The markers mediating inflammatory reaction include nitric oxide (NO) and cytokines such as tumor necrosis factor (TNF)α and interleukin (IL)-6. A study of teachers working in a moisture- and mold-damaged school building showed, that levels of these inflammatory markers in nasal lavage fluid were higher compared to control group, and decreased significantly during absence from the moldy environment (Hirvonen et al., 1999). The same inflammatory markers have been measured from cell cultures and mouse model in experimental studies on the immunotoxic potential of moldy house microbes (Huttunen 2003; Jussila 2003). The potential of organic dust to induce production of inflammatory mediators in cell culture systems has also been utilized to compare different indoor environments (Allermann and Poulsen, 2000), but there are no studies available about immunotoxic properties of airborne particles collected in intervention studies.

Thorough repairs of mold- and moisture-damaged buildings have been shown to decrease the frequency of reported symptoms among the occupants and also the counts of viable airborne fungi (Meklin et al., 2005). However, the usually low concentrations of viable fungi in office-type environments do not necessarily reflect the presence of various harmful agents in the indoor air (Salonen et al., 2007).
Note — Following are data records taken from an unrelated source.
-- ==== Sys2Proof/Certificates/Slice0/Obligations.lean ====
section
/-! DEFINITION. The statements for the provers: one `Obligations.<Name>` for each entry of OBLIGATIONS.json. A statement about a request
that the decoder takes gives the whole next state, so it says what changes and that nothing else does. -/

open Sys2Proof Sys2Proof.Machine

/-! ## Commands, requests and frames -/

/-- A step with commands waiting is the front command's `exec` on the state with the rest of the queue (log 1). -/
def Obligations.StepTakesTheFrontCommand : Prop :=
  ∀ (s : State) (c : Instr) (rest : List Instr), s.pending = c :: rest → step s = exec c { s with pending := rest }

/-- The model's choice (log 2, log 3): with no command waiting, a part in reset stands still, and any other part takes one of its
options: an event that is due or may be taken now, or one millisecond when none is due. Answers to a room-appeared signal come before
every other event, and a frame boundary before every other but those (log 8, log 10). Only the count of free choices may change
beside. A millisecond moves local time on by one, modulo 2^32 (R146), with the gap timer and the frame in transmission (log 9), and
changes nothing else. Then, event by event, what is due: the answers (R76, R154), the boundary (R166), the timers (R156), the sweep's
expiries at the bound of their lateness (R153), the decoder's taking (R181), the gap timeout (R176) and the end of a frame (R172; log 9);
and what may be taken: an expiry within its lateness, and the end of a frame within this millisecond. -/
def Obligations.IdlePartGoesOnByItself : Prop :=
  ∀ s : State,
    (s.pending = [] →
      (s.inReset = true → step s = .next s) ∧
      (s.inReset = false →
        (∃ o ∈ s.idleOptions, step s = s.idleTake o ∨ step s = ({ s with choices := s.choices + 1 } : State).idleTake o) ∧
        (none ∈ s.idleOptions ↔ s.dueEvents = []) ∧
        (s.signalEvents ≠ [] → s.idleOptions = s.signalEvents.map some) ∧
        (s.signalEvents = [] → s.boundaryEvents ≠ [] → s.idleOptions = [some .frameBoundary]) ∧
        (s.signalEvents = [] → s.boundaryEvents = [] → ∀ c, some c ∈ s.idleOptions ↔ c ∈ s.dueEvents ∨ c ∈ s.freeEvents))) ∧
    (∀ c, s.idleTake (some c) = exec c s) ∧
    (∃ t : State, s.idleTake none = .next t ∧ t.localTime.toNat = (s.localTime.toNat + 1) % 4294967296 ∧
      t = { s with
        localTime := t.localTime
        link := { s.link with
          gapTicks := if s.link.receiver = .hunt then 0 else s.link.gapTicks + 1
          sending := match s.link.sending with
            | some d => some { d with elapsed := d.elapsed + 1 }
            | none => none } }) ∧
    (let waits := fun (c : Instr) (p : Waiting → Prop) =>
      ∃ e ∈ s.emergency ++ s.priority ++ s.general, p e ∧ c = .waitingExpiry e.tag
    let vacates := fun (c : Instr) (p : Vacate → Prop) => ∃ t n d v, s.slot t n = .vacating d v ∧ p v ∧ c = .vacateExpiry t n
    let sweeps := fun (c : Instr) (p : Int → Prop) =>
      waits c (fun e => e.watch = .watched ∧ p (signedDiff s.localTime e.deadline)) ∨
      (∃ e ∈ s.emergency, ∃ point, e.escalationPoint = some point ∧ p (signedDiff s.localTime point) ∧ c = .escalation e.tag) ∨
      vacates c (fun v => v.watch = .watched ∧ p (signedDiff s.localTime v.deadline))
    let answers := fun c : Instr =>
      (s.retrySignal = true ∧ c = .deferredServiceRetry) ∨
      (s.passSignal = true ∧ s.retrySignal = false ∧ c = .deferredPass) ∨
      waits c (fun e => e.watch = .signalled) ∨ vacates c (fun v => v.watch = .signalled)
    let boundary := s.link.sending = none ∧ s.link.thold = false ∧
      ¬(s.link.actionLane = [] ∧ s.link.replyQueue = [] ∧ s.link.statusLane = [])
    let bitsPerSecond : Nat := match s.link.rate with
      | .r460800 => 460800
      | .r921600 => 921600
      | .r1843200 => 1843200
      | .r3686400 => 3686400
    let sentWithin := fun (d : Sending) (ms : Nat) => 10 * d.octets.length * 1000 ≤ ms * bitsPerSecond
    (∀ c, c ∈ s.signalEvents ↔ answers c) ∧
    (s.boundaryEvents ≠ [] ↔ boundary) ∧
    (∀ c, c ∈ s.dueEvents ↔ answers c ∨ (boundary ∧ c = .frameBoundary) ∨
      (0 ≤ signedDiff s.localTime s.governor.nextBoundary ∧ c = .epochBoundary) ∨
      (∃ w, s.governor.surge = some w ∧
        (w.noticeDue = true ∧ 0 ≤ signedDiff s.localTime (w.close - 10000) ∧ c = .closingPoint ∨
          0 ≤ signedDiff s.localTime w.close ∧ c = .surgeExpiry)) ∨
      sweeps c (fun late => 10 ≤ late) ∨
      (∃ f rest, s.link.requestQueue = f :: rest ∧ s.link.replyQueue.length < 8 ∧ c = commandOfFrame f) ∨
      (∃ d, s.link.sending = some d ∧ sentWithin d d.elapsed ∧ c = .frameEnd) ∨
      (s.link.receiver ≠ .hunt ∧ 1 ≤ s.link.gapTicks ∧ c = .gapTimeout)) ∧
    (∀ c, c ∈ s.freeEvents ↔ sweeps c (fun late => 0 ≤ late ∧ late < 10) ∨
      ∃ d, s.link.sending = some d ∧ ¬sentWithin d d.elapsed ∧ sentWithin d (d.elapsed + 1) ∧ c = .frameEnd))
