-- ==== Sys2Proof/Tests/Slice0.lean ====
section
/-! SUPPORT. Tests of the model: well-formedness, single commands with results taken from the spec's worked examples, and for each
statement with hypotheses a state and operands that meet them together. -/

namespace Sys2Proof.Tests

open Sys2Proof.Machine

set_option Elab.async false

/-! ## Helpers -/

/-- The state that a command answers with. -/
def ran (i : Instr) (s : State) : State :=
  match exec i s with
  | .next t => t
  | _ => s

/-- The state with the frame of a request at the head of its request queue. -/
def asked (i : Instr) (s : State) : State := { s with link := { s.link with requestQueue := (frameOf i).toList } }

/-- The reply that a request receives. -/
def reply (i : Instr) (s : State) : Option Reply := (ran i (asked i s)).link.replyQueue.getLast?

/-- The state with an enabled sector whose usable slots are FREE. -/
def withSector (t : SectorId) (r : Sector) (s : State) : State :=
  allSlots.foldl (fun u n => u.setSlot t n (if n.val < r.capacity then .free else .closed)) (s.setSector t r)

/-- The state with these slots. -/
def withSlots (l : List (Place × Slot)) (s : State) : State := l.foldl (fun u x => u.setSlot x.1.1 x.1.2 x.2) s

/-- The state with that many reports in its action lane. -/
def withLane (n : Nat) (s : State) : State :=
  { s with link := { s.link with actionLane := List.replicate n (.stuck 1 (0, 0)) } }

/-- The state at a local time. -/
def atTime (n : Nat) (s : State) : State := { s with localTime := BitVec.ofNat 32 n }

/-- An OPEN sector of a capacity, with two tokens. -/
def openSector (capacity : Nat) : Sector := { Sector.powerOn with state := .opened, capacity := capacity, tokens := 2 }

/-- A general call that may be ordered off. -/
def general (tag : Tag) (taken : Nat) (origin : SectorId) : Call :=
  { tag := tag, cls := .general, preemptible := true, admitTime := BitVec.ofNat 32 taken, origin := origin }

/-- An emergency call. -/
def urgent (tag : Tag) (origin : SectorId) : Call :=
  { tag := tag, cls := .emergency, preemptible := false, admitTime := 0, origin := origin }

/-- A waiting entry of key 0 that arrived at 0, with its deadline at 8000. -/
def entry (c : CallClass) (tag : Tag) (t : SectorId) : Waiting :=
  { tag := tag, cls := c, sector := t, key := 0, preemptible := false, arrival := 0, deadline := 8000, watch := .watched,
    merged := 0, escalated := false, escalationPoint := none, earmark := none }

/-- That many entries of one class for one sector, with tags from a base on. -/
def entries (c : CallClass) (base : Nat) (t : SectorId) (n : Nat) : List Waiting :=
  (List.range n).map (fun i => entry c (BitVec.ofNat 32 (base + i)) t)

/-- An ADMIT without service or access class. -/
def callAttempt (tag : Tag) (sector : Octet) (key : CallerKey) (cause : Octet) : AdmitFields :=
  { tag := tag, sector := sector, key := key, service := 0, accessClass := 0, cause := cause }

/-- An enabled screening entry that matches every key. -/
def matchAll (a : ScreenAction) : ScreenEntry :=
  { content := { enabled := true, matchValue := 0, mask := 0, action := a }, hits := 0 }
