-- ==== Sys2Proof/Tests/Slice0.lean ====
section
/-! SUPPORT. Tests: the checks of well-formedness, one written-out word per instruction, at most two steps per instruction
with the results of 95_test_vectors.md, and for each obligation with hypotheses a concrete case that meets them. -/

namespace Sys2Proof.Tests

open Sys2Proof Sys2Proof.Machine

/-! ### Helpers -/

/-- The reference machine right after reset, with some registers set and `w` placed at the PC. -/
def start (regs : List (RegIdx × Word)) (w : Word) : State :=
  (regs.foldl (fun s p => s.setReg p.1 p.2) State.reset).withFetchWord 32 w.toNat

/-- The same with another PC. -/
def startAt (pc : Word) (regs : List (RegIdx × Word)) (w : Word) : State :=
  ((regs.foldl (fun s p => s.setReg p.1 p.2) State.reset).setPc pc).withFetchWord 32 w.toNat

/-- What is seen of the state after a step that does not fault. -/
def seen {α : Type} (s : State) (look : State → α) : Option α :=
  onOutcome (step s) (fun t => some (look t)) (fun _ => none) (fun _ => none)

/-- The fault of a step, as kind and address. -/
def faultOf (s : State) : Option (BitVec 2 × Word) :=
  onOutcome (step s) (fun _ => none) (fun f => some ((Fault.report f).kind, (Fault.report f).addr)) (fun _ => none)

/-- The refusal of a step. -/
def refusalOf (s : State) : Option Refusal := onOutcome (step s) (fun _ => none) (fun _ => none) some

/-! ### WellFormed refuses an immediate its field cannot carry: one ill-formed term per check -/

theorem test_wf_j : Instr.wellFormed (.j 0x04000000#32) = false := by decide
theorem test_wf_beq : Instr.wellFormed (.beq 1 2 0x00008000#32) = false := by decide
theorem test_wf_bne : Instr.wellFormed (.bne 1 2 0xFFFF7FFF#32) = false := by decide
theorem test_wf_addi : Instr.wellFormed (.addi 1 2 0x00010000#32) = false := by decide
theorem test_wf_andi : Instr.wellFormed (.andi 1 2 0xFFFF8000#32) = false := by decide
theorem test_wf_ori : Instr.wellFormed (.ori 1 2 0x00010000#32) = false := by decide
theorem test_wf_lw : Instr.wellFormed (.lw 1 0x00008000#32 2) = false := by decide
theorem test_wf_sw : Instr.wellFormed (.sw 1 0x0000FFFF#32 2) = false := by decide
theorem test_wf_mine : Instr.wellFormed (.mine 1 0x00008000#32 2) = false := by decide
theorem test_wf_place : Instr.wellFormed (.place 1 0x80000000#32 2) = false := by decide
theorem test_wf_ifmob : Instr.wellFormed (.ifmob 1 0x00008000#32 2) = false := by decide
theorem test_wf_invld : Instr.wellFormed (.invld 1 0x00008000#32 2) = false := by decide
theorem test_wf_invst : Instr.wellFormed (.invst 1 0x00008000#32 2) = false := by decide
theorem test_wf_hotbar : Instr.wellFormed (.hotbar 0x0000FF9C#32) = false := by decide
theorem test_wf_sprint : Instr.wellFormed (.sprint 1 0x0000FFFE#32) = false := by decide
theorem test_wf_accepts : Instr.wellFormed (.hotbar 0xFFFFFF9C#32) = true ∧ Instr.wellFormed (.j 0x03FFFFFF#32) = true ∧
    Instr.wellFormed (.ori 1 2 0x0000FFFF#32) = true ∧ Instr.wellFormed (.lw 1 0xFFFF8000#32 2) = true := by decide

/-! ### Every constructor's decoding: the word written from the pattern column of 30_encoding.md R108 -/

theorem test_decode_add : decode true (0b000000#6 ++ 0b00001#5 ++ 0b00010#5 ++ 0b00011#5 ++ 0b00000#5 ++ 0b100000#6) =
    some (.add 3 1 2) := by decide
theorem test_decode_sub : decode true (0b000000#6 ++ 0b00001#5 ++ 0b00010#5 ++ 0b00011#5 ++ 0b00000#5 ++ 0b100010#6) =
    some (.sub 3 1 2) := by decide
theorem test_decode_and : decode true (0b000000#6 ++ 0b00001#5 ++ 0b00010#5 ++ 0b00011#5 ++ 0b00000#5 ++ 0b100100#6) =
    some (.and 3 1 2) := by decide
theorem test_decode_or : decode true (0b000000#6 ++ 0b00001#5 ++ 0b00010#5 ++ 0b00011#5 ++ 0b00000#5 ++ 0b100101#6) =
    some (.or 3 1 2) := by decide
theorem test_decode_xor : decode true (0b000000#6 ++ 0b00001#5 ++ 0b00010#5 ++ 0b00011#5 ++ 0b00000#5 ++ 0b100110#6) =
    some (.xor 3 1 2) := by decide
theorem test_decode_slt : decode true (0b000000#6 ++ 0b11111#5 ++ 0b11111#5 ++ 0b11111#5 ++ 0b00000#5 ++ 0b101010#6) =
    some (.slt 31 31 31) := by decide
theorem test_decode_craft : decode true (0b000000#6 ++ 0b00001#5 ++ 0b00010#5 ++ 0b00011#5 ++ 0b00000#5 ++ 0b110000#6) =
    some (.craft 3 1 2) := by decide
theorem test_decode_brew : decode true (0b000000#6 ++ 0b00001#5 ++ 0b00010#5 ++ 0b00011#5 ++ 0b00000#5 ++ 0b110001#6) =
    some (.brew 3 1 2) := by decide
theorem test_decode_smelt : decode true (0b000000#6 ++ 0b00001#5 ++ 0b00000#5 ++ 0b00011#5 ++ 0b00000#5 ++ 0b110010#6) =
    some (.smelt 3 1) := by decide
theorem test_decode_j : decode true (0b000010#6 ++ 0b00000100000000000000000100#26) = some (.j 0x00100004#32) := by decide
theorem test_decode_beq : decode true (0b000100#6 ++ 0b00001#5 ++ 0b00010#5 ++ 0b0000000000000010#16) =
    some (.beq 1 2 2#32) := by decide
theorem test_decode_bne : decode true (0b000101#6 ++ 0b00001#5 ++ 0b00010#5 ++ 0b1111111111111101#16) =
    some (.bne 1 2 0xFFFFFFFD#32) := by decide
theorem test_decode_addi : decode true (0b001000#6 ++ 0b00001#5 ++ 0b00010#5 ++ 0b1111111111111111#16) =
    some (.addi 2 1 0xFFFFFFFF#32) := by decide
theorem test_decode_andi : decode true (0b001100#6 ++ 0b00001#5 ++ 0b00010#5 ++ 0b1111111100000000#16) =
    some (.andi 2 1 0x0000FF00#32) := by decide
theorem test_decode_ori : decode true (0b001101#6 ++ 0b00001#5 ++ 0b00010#5 ++ 0b1000000000000000#16) =
    some (.ori 2 1 0x00008000#32) := by decide
theorem test_decode_lw : decode true (0b100011#6 ++ 0b00001#5 ++ 0b00010#5 ++ 0b0000000000001000#16) =
    some (.lw 2 8#32 1) := by decide
theorem test_decode_sw : decode true (0b101011#6 ++ 0b00001#5 ++ 0b00010#5 ++ 0b1111111111111100#16) =
    some (.sw 2 0xFFFFFFFC#32 1) := by decide
theorem test_decode_mine : decode true (0b110000#6 ++ 0b00001#5 ++ 0b00010#5 ++ 0b0000000000000011#16) =
    some (.mine 2 3#32 1) := by decide
theorem test_decode_place : decode true (0b110001#6 ++ 0b00001#5 ++ 0b00010#5 ++ 0b0000000000000000#16) =
    some (.place 2 0#32 1) := by decide
theorem test_decode_ifmob : decode true (0b110010#6 ++ 0b00001#5 ++ 0b00010#5 ++ 0b1111111111111111#16) =
    some (.ifmob 2 0xFFFFFFFF#32 1) := by decide
theorem test_decode_invld : decode true (0b110011#6 ++ 0b00001#5 ++ 0b00010#5 ++ 0b0000000000000001#16) =
    some (.invld 2 1#32 1) := by decide
theorem test_decode_invst : decode true (0b110100#6 ++ 0b00001#5 ++ 0b00010#5 ++ 0b0000000000000001#16) =
    some (.invst 2 1#32 1) := by decide
theorem test_decode_hotbar : decode true (0b110101#6 ++ 0b00000#5 ++ 0b00000#5 ++ 0b1111111110011100#16) =
    some (.hotbar 0xFFFFFF9C#32) := by decide
theorem test_decode_chat : decode true (0b110110#6 ++ 0b00100#5 ++ 0b00000#5 ++ 0b0000000000000000#16) =
    some (.chat 4) := by decide
theorem test_decode_sprint : decode true (0b110111#6 ++ 0b00100#5 ++ 0b00000#5 ++ 0b1111111111111110#16) =
    some (.sprint 4 0xFFFFFFFE#32) := by decide

/-- 95_test_vectors.md section 2.1: the misses of the table. -/
theorem test_decode_misses :
    [0x00221860#32, 0x00221821#32, 0x00000000#32, 0x00211832#32, 0x00221833#32, 0x3822FF00#32, 0x8022FFFC#32,
      0x0C100004#32, 0xD420FF9C#32, 0xD401FF9C#32, 0xD8800001#32, 0xD8810000#32, 0xDC81FFFE#32, 0xE0000000#32,
      0xFFFFFFFF#32].map (decode true) = List.replicate 15 none := by decide

/-- 20_memory.md R76: without the Inventory its two words miss. -/
theorem test_decode_absent_inventory :
    decode false 0xCC220001#32 = none ∧ decode false 0xD0220001#32 = none ∧
    decode false 0xC822FFFF#32 = some (.ifmob 2 0xFFFFFFFF#32 1) := by decide

/-- 40_decoder.md R146: no two rows of either table overlap. -/
theorem test_table_conflict_free : tableConflict (templateTable true) = none ∧ tableConflict (templateTable false) = none := by
  decide

/-- 95_test_vectors.md section 2.1: the count of words that hit, from the number of variable bits of each row. -/
theorem test_hit_count :
    (templateTable true).map (fun t => (List.range 32).countP fun k => !t.mask.getLsbD k) =
      List.replicate 8 15 ++ [10] ++ List.replicate 13 26 ++ [16, 5, 21] ∧
    8 * 0x8000 + 0x400 + 13 * 0x4000000 + 0x10000 + 0x20 + 0x200000 = 874841120 :=
  ⟨by decide, by decide⟩

/-! ### One step per vector of 95_test_vectors.md section 2.2 (register-register) -/

theorem test_add_wraps : seen (start [(1, 0xFFFFFFFF#32), (2, 1#32)] 0x00221820#32) (·.reg 3) = some 0#32 := by decide
theorem test_add_same_register : seen (start [(1, 0x40000001#32)] 0x00210820#32) (·.reg 1) = some 0x80000002#32 := by decide
theorem test_sub_borrow_wraps : seen (start [(2, 1#32)] 0x00221822#32) (·.reg 3) = some 0xFFFFFFFF#32 := by decide
theorem test_sub_negates_minimum : seen (start [(2, 0x80000000#32)] 0x00021822#32) (·.reg 3) = some 0x80000000#32 := by decide
theorem test_and_bits : seen (start [(1, 0xFF00FF00#32), (2, 0x0FF00FF0#32)] 0x00221824#32) (·.reg 3) = some 0x0F000F00#32 := by decide
theorem test_or_bits : seen (start [(1, 0xFF00FF00#32), (2, 0x0FF00FF0#32)] 0x00221825#32) (·.reg 3) = some 0xFFF0FFF0#32 := by decide
theorem test_xor_bits : seen (start [(1, 0xFF00FF00#32), (2, 0x0FF00FF0#32)] 0x00221826#32) (·.reg 3) = some 0xF0F0F0F0#32 := by decide
theorem test_slt_is_signed : seen (start [(1, 0x80000000#32), (2, 0x7FFFFFFF#32)] 0x0022182A#32) (·.reg 3) = some 1#32 := by decide
theorem test_slt_max_not_below_min : seen (start [(1, 0x7FFFFFFF#32), (2, 0x80000000#32)] 0x0022182A#32) (·.reg 3) = some 0#32 := by decide
theorem test_craft_drops_upper_halves : seen (start [(1, 0x00018000#32), (2, 0x7FFF8001#32)] 0x00221830#32) (·.reg 3) = some 0x80008001#32 := by decide
theorem test_craft_round_trip : seen (start [(1, 0x12345678#32), (2, 0x9ABCDEF0#32)] 0x00221830#32) (·.reg 3) = some 0x5678DEF0#32 := by decide
theorem test_brew_mixes : seen (start [(1, 0x12345678#32), (2, 0x9ABCDEF0#32)] 0x00221831#32) (·.reg 3) = some 0xEE81D9B4#32 := by decide
theorem test_brew_shift_is_logical : seen (start [(1, 0xFFFFFFFF#32), (2, 0x80000000#32)] 0x00221831#32) (·.reg 3) = some 0x1FFFFFFF#32 := by decide
theorem test_smelt_clamps_high : seen (start [(1, 0x00000100#32)] 0x00201832#32) (·.reg 3) = some 0x000000FF#32 := by decide
theorem test_smelt_clamps_negative : seen (start [(1, 0x80000000#32)] 0x00201832#32) (·.reg 3) = some 0#32 := by decide
theorem test_add_to_register_0_dropped : seen (start [(1, 5#32), (2, 6#32)] 0x00220020#32) (fun u => (u.reg 0, u.pc)) = some (0#32, 0x00400004#32) := by decide

/-! ### Section 2.3 (immediate) -/

theorem test_addi_sign_extends : seen (start [] 0x2022FFFF#32) (·.reg 2) = some 0xFFFFFFFF#32 := by decide
theorem test_addi_overflow_wraps : seen (start [(1, 0x7FFFFFFF#32)] 0x20220001#32) (·.reg 2) = some 0x80000000#32 := by decide
theorem test_andi_clears_upper_half : seen (start [(1, 0x12345678#32)] 0x3022FF00#32) (·.reg 2) = some 0x00005600#32 := by decide
theorem test_andi_zero_extends : seen (start [(1, 0xFFFFFFFF#32)] 0x3022FFFF#32) (·.reg 2) = some 0x0000FFFF#32 := by decide
theorem test_ori_zero_extends : seen (start [(1, 0x00010001#32)] 0x34228000#32) (·.reg 2) = some 0x00018001#32 := by decide
theorem test_hotbar_minus_100 : seen (start [] 0xD400FF9C#32) (·.reg 26) = some 4#32 := by decide
theorem test_hotbar_replaces_register : seen (start [(26, 0xDEADBEEF#32)] 0xD4007FFF#32) (·.reg 26) = some 7#32 := by decide

/-! ### Section 2.4 (loads and stores) -/

theorem test_lw_reads : onOutcome ((start [(1, 0x10010000#32)] 0x8C220008#32).hostStore 0x10010008#32 0xDEADBEEF#32 |> fun r => match r with | .ok u => step u | .error _ => step State.reset) (fun u => some (u.reg 2)) (fun _ => none) (fun _ => none) = some 0xDEADBEEF#32 := by decide
theorem test_lw_misaligned_into_register_0 : faultOf (start [(1, 0x10010001#32)] 0x8C200000#32) = some (2#2, 0x10010001#32) := by decide
theorem test_sw_negative_offset : seen (start [(1, 0x10010008#32), (2, 0x2A#32)] 0xAC22FFFC#32) (·.gm) = some [(0x10010004, 0x2A#8)] := by decide
theorem test_sw_misaligned : faultOf (start [(1, 0x10010000#32)] 0xAC220002#32) = some (2#2, 0x10010002#32) := by decide
theorem test_place_negative_block : seen (start [(1, 7#32), (2, 0xFFFFFFFE#32)] 0xC4220000#32) (fun u => (u.cell .world 7, u.cell .world 8, u.readByte .world 0x2000001C)) = some (0xFFFFFFFE#32, 0#32, 0xFE#8) := by decide
theorem test_place_index_wraps_not : faultOf (start [(1, 0x40000000#32)] 0xC4220000#32) = some (2#2, 0x20000000#32) := by decide

/-- The state in which `World[7]` and `Inv[1]` hold a value. -/
def placed (regs : List (RegIdx × Word)) (w : Word) : State :=
  { start regs w with world := Memory.writeWord [] 0x2000001C 0xFFFFFFFE#32, inv := Memory.writeWord [] 0x30000004 0x40#32 }

theorem test_mine_reads_cell : seen (placed [(1, 8#32)] 0xC023FFFF#32) (·.reg 3) = some 0xFFFFFFFE#32 := by decide
theorem test_mine_index_minus_1 : faultOf (placed [(1, 3#32)] 0xC022FFFC#32) = some (2#2, 0x1FFFFFFC#32) := by decide
theorem test_ifmob_negative_block : seen (placed [(1, 8#32)] 0xC822FFFF#32) (·.reg 2) = some 1#32 := by decide
theorem test_ifmob_unwritten_cell : seen (placed [(1, 8#32), (2, 9#32)] 0xC8220000#32) (·.reg 2) = some 0#32 := by decide
theorem test_invld_reads_cell : seen (placed [] 0xCC220001#32) (·.reg 2) = some 0x40#32 := by decide
theorem test_invld_index_past_end : faultOf (placed [(1, 0x100#32)] 0xCC220000#32) = some (2#2, 0x30000400#32) := by decide
theorem test_invst_writes_inventory_only : seen (start [(2, 0x40#32)] 0xD0220001#32) (fun u => (u.cell .inventory 1, u.cell .world 1)) = some (0x40#32, 0#32) := by decide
Therefore, we monitored the overall biological activity of the particle material when evaluating the effect of renovation on quality of indoor air.

The aim of this study was to follow the success of repairs in two locations by characterizing the changes in indoor air quality with analyses of airborne particles collected before and after renovation. In addition to particle counts, the immunotoxicological activity and microbiological characteristics of the collected filter samples were determined. Samples taken before and after renovations were also compared with samples collected from reference buildings and outdoors.